* **Stored data**:
-- ==== Sys2Proof/Machine/MatrixEvents.lean ====
section
/-!
DEFINITION. Sys2Proof/Machine/MatrixEvents.lean: the steps of the matrix engine (R228 to R241, R389 to R394): the start, the
rows, the stops and the resumptions of an `m.mma`, the rows of a transfer, record loads and deferred arrivals.
-/

namespace Sys2Proof.Machine

/-! ### Element values (R230) -/

/-- The elements of one row as values, without scales (R63, R66, R67, R228). -/
def MRow.floats (t : Tile) (ty : MType) (K : Nat) (r : MRow) : List FV :=
  let x := leNat r.data
  match ty with
  | .o4 => (upto 0 (K / 16)).flatMap fun p => decodeO4 (bits x (64 * p) 64) (nth 0 r.side p).toNat
  | _ => (upto 0 K).map fun c => elValue t.cb (mElType ty) (subEl' (mBits ty) c x)
where
  /-- Element c of width w. -/
  subEl' (w c x : Nat) : Nat := bits x (w * c) w
/-- The same times its block's scale (R77). -/
def MRow.values (t : Tile) (ty : MType) (K : Nat) (r : MRow) : List FV :=
  let xs := r.floats t ty K
  if r.scales.isEmpty then xs else (xs.zip (upto 0 K)).map fun p => scaled p.1 (nth 0 r.scales (p.2 / 32)).toNat
/-- The elements of an integer row. -/
def MRow.ints (ty : MType) (K : Nat) (r : MRow) : List Int :=
  let x := leNat r.data
  let w := mBits ty
  (upto 0 K).map fun c => sgn w (bits x (w * c) w)

/-- One element's sum in FP32: one rounding for each product (R79). -/
def dotF : Nat → List FV → List FV → Nat
  | c, x :: xs, y :: ys =>
    let p := (mulF x y).1
    dotF (roundTo (fmtOf .f32) (.m .rne) (addF (.m .rne) (decodeF (fmtOf .f32) c) p).1).1 xs ys
  | c, _, _ => c
/-- One element's sum in INT32, saturated at each step (R80). -/
def dotI : Int → List Int → List Int → Int
  | c, x :: xs, y :: ys => dotI (max (-(2 : Int) ^ 31) (min ((2 : Int) ^ 31 - 1) (c + x * y))) xs ys
  | c, _, _ => c

/-- The new values of accumulator row i (R230). -/
def Mma.rowOut (m : Mma) (q : Seq) (i : Nat) (a : MRow) (bs : List MRow) : List (Nat × Nat) :=
  let K := m.ta.cols
  let js := upto 0 bs.length
  if mInt m.ty then
    let x := a.ints m.ty K
    (js.zip bs).map fun p => (p.1, wrap 32 (dotI (sgn 32 (q.accEl m.acc i p.1)) x (p.2.ints m.ty K)))
  else
    let x := a.values m.ta m.ty K
    (js.zip bs).map fun p => (p.1, dotF (q.accEl m.acc i p.1) x (p.2.values m.tb m.ty K))

/-! ### Reading operands (R228, R229, R238) -/

/-- What reading one row finds. -/
inductive RowRead
  | ok (r : MRow) (s : State)
  | wait
  | miss (pages : List Nat) (s : State)
  | bad (va : Nat) (poison : Bool)

/-- Read row r of an operand with its scales (R227, R228). [log 20: DESIGN CHOICE] -/
def State.readRow (s : State) (k : Nat) (b : Block) (m : Mma) (t : Tile) (q : Option (Nat × List Word)) (r : Nat) : RowRead :=
  let K := m.ta.cols
  let scaleSpan := q.map fun x => (scaleOff x.2 + r * scaleStride x.2, K / 32)
  let scalesHere := match scaleSpan with
    | none => true
    | some x => s.spReadable k b x.1 x.2 m.seq
  let reach := fun (s : State) (x : Nat × Nat) => s.reachSpan k b t (s.spReadable k b (x.1 % Config.spBytes) x.2 m.seq) m.seq false x
  if !scalesHere then .wait
  else match reach s (t.span m.ty K r) with
    | .wait => .wait
    | .miss ps s => .miss ps s
    | .bad va q => .bad va q
    | .ok locs s =>
      let side : Reach := if m.ty = .o4 then reach s (t.sideSpan K r) else .ok [] s
      match side with
      | .wait => .wait
      | .miss ps s => .miss ps s
      | .bad va q => .bad va q
      | .ok locs' s =>
        let sl : List (Loc × Nat) := match scaleSpan with
          | none => []
          | some x => [(.sp k x.1, x.2)]
        .ok { data := s.readReach k locs, side := s.readReach k locs', scales := s.readReach k sl,
              bad := (s.badReach (t.span m.ty K r).1 locs).orElse fun _ => s.badReach (t.sideSpan K r).1 locs'
              badScale := s.badReach ((scaleSpan.getD (0, 0)).1) sl } s
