-- ==== Sys2Proof/Machine/Dispatch.lean ====
section
/-!
DEFINITION. Sys2Proof/Machine/Dispatch.lean: the meaning of every instruction and event, one arm for each row of
spec/opcode_table.json.
-/

namespace Sys2Proof.Machine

* **What is required**: For the records above, how many lines contain the word "elements"? Reply with the number only.

* **The completed task**: 2